Suppose you hear a vase break. You go to the living room and there's little Jimmy, next to the broken vase. He says that the cat did it.
But you didn't even have a cat in this household. So, Jimmy says, some cat must have sneaked in from the outside. You remember closing all the doors and windows, so he says it must have entered the house before you closed them.
Next you note that Jimmy is allergic to cats. You don't see him sneezing. So, he says, it was a Sphynx cat, which has no fur.
You go look for the cat, but you can't find it. Jimmy says it already run away by now. This conversation, in principle, could go on forever.
Every objection you would make, can be countered with an additional hypothesis, for example at some point in the conversation Jimmy could argue that the cat somehow unlocked the doors you remember locking or even that the cat is just invisible. Before that would happen, you would probably tell Jimmy to stop with these explanations and draw the much simpler conclusion that HE broke the vase. If you would do so, you would be acting in accordance with a philosophical rule of thumb, called "Occam's razor" - named after the sholastic philosopher William of Ockham.
The rule can be summed up as following: "always pick simplest solutions, since they are more likely to be correct than complex ones. " But, why do we think that? Why would we think that simple solutions are more likely to be correct?
In the history of philosophy, there were different attempts to justify this kind of reasoning. Prior to the 20th century, for example, it was commonly believed that nature itself is simple. So, of course, simpler hypotheses about nature are more likely to be true.
This view often drew from theology. Aquinas, for example, wrote that "nature does not employ two instruments where one suffices. " Perhaps the most well-known instance of such a justification can be found in Copernicus' rejection of the Ptolemaeus' geocentric model of the solar system - which was a quite complex model - in favor of a simpler model.
Copernicus adopted Plato's conception of celestial bodies as being perfect and thereby they would have to display a perfect and simple kind of motion, one that is not to be found in the somehow chaotic Ptolemaeus' geocentric model. One could therefore say that one of his reasons for developing an alternative model of the solar system was aesthetic. Although it was by no means its only reason.
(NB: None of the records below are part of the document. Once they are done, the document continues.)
-- ==== Sys2Proof/Laws/State.lean ====
section
/-! SUPPORT. One lemma per field per update: what each update of the state leaves and what it writes. -/

namespace Sys2Proof.Machine

variable (s : State)

/-! ### Raising a fault -/

@[simp] theorem State.raise_params (c : FaultCode) (i : FaultInfo) : (s.raise c i).params = s.params := rfl
@[simp] theorem State.raise_lcr (c : FaultCode) (i : FaultInfo) : (s.raise c i).lcr = s.lcr := rfl
@[simp] theorem State.raise_dlHi (c : FaultCode) (i : FaultInfo) : (s.raise c i).dlHi = s.dlHi := rfl
@[simp] theorem State.raise_dlLo (c : FaultCode) (i : FaultInfo) : (s.raise c i).dlLo = s.dlLo := rfl
@[simp] theorem State.raise_dlPtr (c : FaultCode) (i : FaultInfo) : (s.raise c i).dlPtr = s.dlPtr := rfl
@[simp] theorem State.raise_fcr (c : FaultCode) (i : FaultInfo) : (s.raise c i).fcr = s.fcr := rfl
@[simp] theorem State.raise_mcr (c : FaultCode) (i : FaultInfo) : (s.raise c i).mcr = s.mcr := rfl
@[simp] theorem State.raise_txq (c : FaultCode) (i : FaultInfo) : (s.raise c i).txq = s.txq := rfl
@[simp] theorem State.raise_line (c : FaultCode) (i : FaultInfo) : (s.raise c i).line = s.line := rfl
@[simp] theorem State.raise_crtcIndex (c : FaultCode) (i : FaultInfo) : (s.raise c i).crtcIndex = s.crtcIndex := rfl
@[simp] theorem State.raise_cursorHi (c : FaultCode) (i : FaultInfo) : (s.raise c i).cursorHi = s.cursorHi := rfl
@[simp] theorem State.raise_cursorLo (c : FaultCode) (i : FaultInfo) : (s.raise c i).cursorLo = s.cursorLo := rfl
@[simp] theorem State.raise_fb (c : FaultCode) (i : FaultInfo) : (s.raise c i).fb = s.fb := rfl
@[simp] theorem State.raise_faults (c : FaultCode) (i : FaultInfo) : (s.raise c i).faults = s.faults.set c := rfl
@[simp] theorem State.raise_faultLog (c : FaultCode) (i : FaultInfo) : (s.raise c i).faultLog = s.faultLog ++ [⟨c, i⟩] := rfl
@[simp] theorem State.raise_refused (c : FaultCode) (i : FaultInfo) : (s.raise c i).refused = s.refused := rfl
@[simp] theorem State.raise_pending (c : FaultCode) (i : FaultInfo) : (s.raise c i).pending = s.pending := rfl
@[simp] theorem State.raise_hpos (c : FaultCode) (i : FaultInfo) : (s.raise c i).hpos = s.hpos := rfl
@[simp] theorem State.raise_trace (c : FaultCode) (i : FaultInfo) : (s.raise c i).trace = s.trace := rfl
@[simp] theorem State.raise_turns (c : FaultCode) (i : FaultInfo) : (s.raise c i).turns = s.turns := rfl
@[simp] theorem State.raise_turnDraws (c : FaultCode) (i : FaultInfo) : (s.raise c i).turnDraws = s.turnDraws := rfl
@[simp] theorem State.raise_draws (c : FaultCode) (i : FaultInfo) : (s.raise c i).draws = s.draws := rfl

/-! ### Refusing -/

@[simp] theorem State.refuse_params (x : RefusalCode) : (s.refuse x).params = s.params := rfl
@[simp] theorem State.refuse_lcr (x : RefusalCode) : (s.refuse x).lcr = s.lcr := rfl
@[simp] theorem State.refuse_dlHi (x : RefusalCode) : (s.refuse x).dlHi = s.dlHi := rfl
@[simp] theorem State.refuse_dlLo (x : RefusalCode) : (s.refuse x).dlLo = s.dlLo := rfl
@[simp] theorem State.refuse_dlPtr (x : RefusalCode) : (s.refuse x).dlPtr = s.dlPtr := rfl
@[simp] theorem State.refuse_fcr (x : RefusalCode) : (s.refuse x).fcr = s.fcr := rfl
@[simp] theorem State.refuse_mcr (x : RefusalCode) : (s.refuse x).mcr = s.mcr := rfl
@[simp] theorem State.refuse_txq (x : RefusalCode) : (s.refuse x).txq = s.txq := rfl
@[simp] theorem State.refuse_line (x : RefusalCode) : (s.refuse x).line = s.line := rfl
@[simp] theorem State.refuse_crtcIndex (x : RefusalCode) : (s.refuse x).crtcIndex = s.crtcIndex := rfl
@[simp] theorem State.refuse_cursorHi (x : RefusalCode) : (s.refuse x).cursorHi = s.cursorHi := rfl
@[simp] theorem State.refuse_cursorLo (x : RefusalCode) : (s.refuse x).cursorLo = s.cursorLo := rfl
@[simp] theorem State.refuse_fb (x : RefusalCode) : (s.refuse x).fb = s.fb := rfl
@[simp] theorem State.refuse_faults (x : RefusalCode) : (s.refuse x).faults = s.faults := rfl
@[simp] theorem State.refuse_faultLog (x : RefusalCode) : (s.refuse x).faultLog = s.faultLog := rfl
@[simp] theorem State.refuse_refused (x : RefusalCode) : (s.refuse x).refused = some x := rfl
@[simp] theorem State.refuse_pending (x : RefusalCode) : (s.refuse x).pending = s.pending := rfl
@[simp] theorem State.refuse_hpos (x : RefusalCode) : (s.refuse x).hpos = s.hpos := rfl
@[simp] theorem State.refuse_trace (x : RefusalCode) : (s.refuse x).trace = s.trace := rfl
@[simp] theorem State.refuse_turns (x : RefusalCode) : (s.refuse x).turns = s.turns := rfl
@[simp] theorem State.refuse_turnDraws (x : RefusalCode) : (s.refuse x).turnDraws = s.turnDraws := rfl
@[simp] theorem State.refuse_draws (x : RefusalCode) : (s.refuse x).draws = s.draws := rfl

/-! ### Completing a transaction -/

@[simp] theorem State.complete_params (i : Instr) (r : Option Byte) : (s.complete i r).params = s.params := rfl
@[simp] theorem State.complete_lcr (i : Instr) (r : Option Byte) : (s.complete i r).lcr = s.lcr := rfl
@[simp] theorem State.complete_dlHi (i : Instr) (r : Option Byte) : (s.complete i r).dlHi = s.dlHi := rfl
@[simp] theorem State.complete_dlLo (i : Instr) (r : Option Byte) : (s.complete i r).dlLo = s.dlLo := rfl
@[simp] theorem State.complete_dlPtr (i : Instr) (r : Option Byte) : (s.complete i r).dlPtr = s.dlPtr := rfl
@[simp] theorem State.complete_fcr (i : Instr) (r : Option Byte) : (s.complete i r).fcr = s.fcr := rfl
@[simp] theorem State.complete_mcr (i : Instr) (r : Option Byte) : (s.complete i r).mcr = s.mcr := rfl
@[simp] theorem State.complete_txq (i : Instr) (r : Option Byte) : (s.complete i r).txq = s.txq := rfl
@[simp] theorem State.complete_line (i : Instr) (r : Option Byte) : (s.complete i r).line = s.line := rfl
@[simp] theorem State.complete_crtcIndex (i : Instr) (r : Option Byte) : (s.complete i r).crtcIndex = s.crtcIndex := rfl
@[simp] theorem State.complete_cursorHi (i : Instr) (r : Option Byte) : (s.complete i r).cursorHi = s.cursorHi := rfl
@[simp] theorem State.complete_cursorLo (i : Instr) (r : Option Byte) : (s.complete i r).cursorLo = s.cursorLo := rfl
@[simp] theorem State.complete_fb (i : Instr) (r : Option Byte) : (s.complete i r).fb = s.fb := rfl
@[simp] theorem State.complete_faults (i : Instr) (r : Option Byte) : (s.complete i r).faults = s.faults := rfl
@[simp] theorem State.complete_faultLog (i : Instr) (r : Option Byte) : (s.complete i r).faultLog = s.faultLog := rfl
@[simp] theorem State.complete_refused (i : Instr) (r : Option Byte) : (s.complete i r).refused = s.refused := rfl
@[simp] theorem State.complete_pending (i : Instr) (r : Option Byte) : (s.complete i r).pending = s.pending := rfl
@[simp] theorem State.complete_hpos (i : Instr) (r : Option Byte) : (s.complete i r).hpos = s.hpos := rfl
@[simp] theorem State.complete_trace (i : Instr) (r : Option Byte) : (s.complete i r).trace = s.trace ++ [⟨encode i, r⟩] := rfl
@[simp] theorem State.complete_turns (i : Instr) (r : Option Byte) : (s.complete i r).turns = s.turns := rfl
@[simp] theorem State.complete_turnDraws (i : Instr) (r : Option Byte) : (s.complete i r).turnDraws = s.turnDraws := rfl
@[simp] theorem State.complete_draws (i : Instr) (r : Option Byte) : (s.complete i r).draws = s.draws := rfl

/-! ### Drawing -/

@[simp] theorem State.draw_params : (s.draw.2).params = s.params := rfl
@[simp] theorem State.draw_lcr : (s.draw.2).lcr = s.lcr := rfl
@[simp] theorem State.draw_dlHi : (s.draw.2).dlHi = s.dlHi := rfl
@[simp] theorem State.draw_dlLo : (s.draw.2).dlLo = s.dlLo := rfl
@[simp] theorem State.draw_dlPtr : (s.draw.2).dlPtr = s.dlPtr := rfl
@[simp] theorem State.draw_fcr : (s.draw.2).fcr = s.fcr := rfl
@[simp] theorem State.draw_mcr : (s.draw.2).mcr = s.mcr := rfl
@[simp] theorem State.draw_txq : (s.draw.2).txq = s.txq := rfl
@[simp] theorem State.draw_line : (s.draw.2).line = s.line := rfl
@[simp] theorem State.draw_crtcIndex : (s.draw.2).crtcIndex = s.crtcIndex := rfl
@[simp] theorem State.draw_cursorHi : (s.draw.2).cursorHi = s.cursorHi := rfl
@[simp] theorem State.draw_cursorLo : (s.draw.2).cursorLo = s.cursorLo := rfl
@[simp] theorem State.draw_fb : (s.draw.2).fb = s.fb := rfl
@[simp] theorem State.draw_faults : (s.draw.2).faults = s.faults := rfl
@[simp] theorem State.draw_faultLog : (s.draw.2).faultLog = s.faultLog := rfl
@[simp] theorem State.draw_refused : (s.draw.2).refused = s.refused := rfl
@[simp] theorem State.draw_pending : (s.draw.2).pending = s.pending := rfl
@[simp] theorem State.draw_hpos : (s.draw.2).hpos = s.hpos := rfl
@[simp] theorem State.draw_trace : (s.draw.2).trace = s.trace := rfl
@[simp] theorem State.draw_turns : (s.draw.2).turns = s.turns := rfl
@[simp] theorem State.draw_turnDraws : (s.draw.2).turnDraws = s.turnDraws := rfl
@[simp] theorem State.draw_draws : (s.draw.2).draws = s.draws + 1 := rfl

/-! ### The LCR write -/

@[simp] theorem State.lcrWrite_params (v : Byte) : (s.lcrWrite v).params = s.params := rfl
@[simp] theorem State.lcrWrite_lcr (v : Byte) : (s.lcrWrite v).lcr = v := rfl
@[simp] theorem State.lcrWrite_dlHi (v : Byte) : (s.lcrWrite v).dlHi = s.dlHi := rfl
@[simp] theorem State.lcrWrite_dlLo (v : Byte) : (s.lcrWrite v).dlLo = s.dlLo := rfl
@[simp] theorem State.lcrWrite_dlPtr (v : Byte) : (s.lcrWrite v).dlPtr = .high := rfl
@[simp] theorem State.lcrWrite_fcr (v : Byte) : (s.lcrWrite v).fcr = s.fcr := rfl
@[simp] theorem State.lcrWrite_mcr (v : Byte) : (s.lcrWrite v).mcr = s.mcr := rfl
@[simp] theorem State.lcrWrite_txq (v : Byte) : (s.lcrWrite v).txq = s.txq := rfl
@[simp] theorem State.lcrWrite_line (v : Byte) : (s.lcrWrite v).line = s.line := rfl
@[simp] theorem State.lcrWrite_crtcIndex (v : Byte) : (s.lcrWrite v).crtcIndex = s.crtcIndex := rfl
@[simp] theorem State.lcrWrite_cursorHi (v : Byte) : (s.lcrWrite v).cursorHi = s.cursorHi := rfl
@[simp] theorem State.lcrWrite_cursorLo (v : Byte) : (s.lcrWrite v).cursorLo = s.cursorLo := rfl
@[simp] theorem State.lcrWrite_fb (v : Byte) : (s.lcrWrite v).fb = s.fb := rfl
@[simp] theorem State.lcrWrite_faults (v : Byte) : (s.lcrWrite v).faults = s.faults := rfl
@[simp] theorem State.lcrWrite_faultLog (v : Byte) : (s.lcrWrite v).faultLog = s.faultLog := rfl
@[simp] theorem State.lcrWrite_refused (v : Byte) : (s.lcrWrite v).refused = s.refused := rfl
@[simp] theorem State.lcrWrite_pending (v : Byte) : (s.lcrWrite v).pending = s.pending := rfl
@[simp] theorem State.lcrWrite_hpos (v : Byte) : (s.lcrWrite v).hpos = s.hpos := rfl
@[simp] theorem State.lcrWrite_trace (v : Byte) : (s.lcrWrite v).trace = s.trace := rfl
@[simp] theorem State.lcrWrite_turns (v : Byte) : (s.lcrWrite v).turns = s.turns := rfl
@[simp] theorem State.lcrWrite_turnDraws (v : Byte) : (s.lcrWrite v).turnDraws = s.turnDraws := rfl
@[simp] theorem State.lcrWrite_draws (v : Byte) : (s.lcrWrite v).draws = s.draws := rfl

/-! ### The FCR write -/

@[simp] theorem State.fcrWrite_params (v : Byte) : (s.fcrWrite v).params = s.params := rfl
@[simp] theorem State.fcrWrite_lcr (v : Byte) : (s.fcrWrite v).lcr = s.lcr := rfl
@[simp] theorem State.fcrWrite_dlHi (v : Byte) : (s.fcrWrite v).dlHi = s.dlHi := rfl
@[simp] theorem State.fcrWrite_dlLo (v : Byte) : (s.fcrWrite v).dlLo = s.dlLo := rfl
@[simp] theorem State.fcrWrite_dlPtr (v : Byte) : (s.fcrWrite v).dlPtr = s.dlPtr := rfl
@[simp] theorem State.fcrWrite_fcr (v : Byte) : (s.fcrWrite v).fcr = fcrRetained v := rfl
@[simp] theorem State.fcrWrite_mcr (v : Byte) : (s.fcrWrite v).mcr = s.mcr := rfl
@[simp] theorem State.fcrWrite_txq (v : Byte) : (s.fcrWrite v).txq = if fcrFifoe v ≠ s.fcr.fifoEn ∨ fcrTxclr v = true then [] else s.txq := rfl
@[simp] theorem State.fcrWrite_line (v : Byte) : (s.fcrWrite v).line = s.line := rfl
@[simp] theorem State.fcrWrite_crtcIndex (v : Byte) : (s.fcrWrite v).crtcIndex = s.crtcIndex := rfl
@[simp] theorem State.fcrWrite_cursorHi (v : Byte) : (s.fcrWrite v).cursorHi = s.cursorHi := rfl
@[simp] theorem State.fcrWrite_cursorLo (v : Byte) : (s.fcrWrite v).cursorLo = s.cursorLo := rfl
@[simp] theorem State.fcrWrite_fb (v : Byte) : (s.fcrWrite v).fb = s.fb := rfl
@[simp] theorem State.fcrWrite_faults (v : Byte) : (s.fcrWrite v).faults = s.faults := rfl
@[simp] theorem State.fcrWrite_faultLog (v : Byte) : (s.fcrWrite v).faultLog = s.faultLog := rfl
@[simp] theorem State.fcrWrite_refused (v : Byte) : (s.fcrWrite v).refused = s.refused := rfl
@[simp] theorem State.fcrWrite_pending (v : Byte) : (s.fcrWrite v).pending = s.pending := rfl
@[simp] theorem State.fcrWrite_hpos (v : Byte) : (s.fcrWrite v).hpos = s.hpos := rfl
@[simp] theorem State.fcrWrite_trace (v : Byte) : (s.fcrWrite v).trace = s.trace := rfl
@[simp] theorem State.fcrWrite_turns (v : Byte) : (s.fcrWrite v).turns = s.turns := rfl
@[simp] theorem State.fcrWrite_turnDraws (v : Byte) : (s.fcrWrite v).turnDraws = s.turnDraws := rfl
@[simp] theorem State.fcrWrite_draws (v : Byte) : (s.fcrWrite v).draws = s.draws := rfl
Since then, philosophers presented justifications for Occam's razor that we might find more convincing - one being a direct result of basic probability theory. By definition, all assumptions introduce possibilities for error. If an assumption does not improve the accuracy of a theory, it's only effect is to increase the probability that the overall theory is wrong.
Let's put it in other terms - if we get back to this Jimmy and the broken vase: with every additional explanation that he offered, the cat theory increased in complexity - meaning, it rested on an increasing number of conditions that had to be met in order to the cat to break the vase. The more conditions had to be met for something to happen, the less likely the theory will seem. Another justification for Occam's razor rests on the observation that if we manage to simplify theoretical models in science, they get better at predicting future events.
Simplicity, in this view, is a counterweight or counterbalance for the problem of overfitting our theory to a particular set of data. If we manage to deduce a simpler version of our theory, we can get rid of all the statistical noise in our experiments. Arguably, simpler models capture the underlying structure of the world better.
Occam's razor continues to be an effective method of reasoning, both in science and everyday life.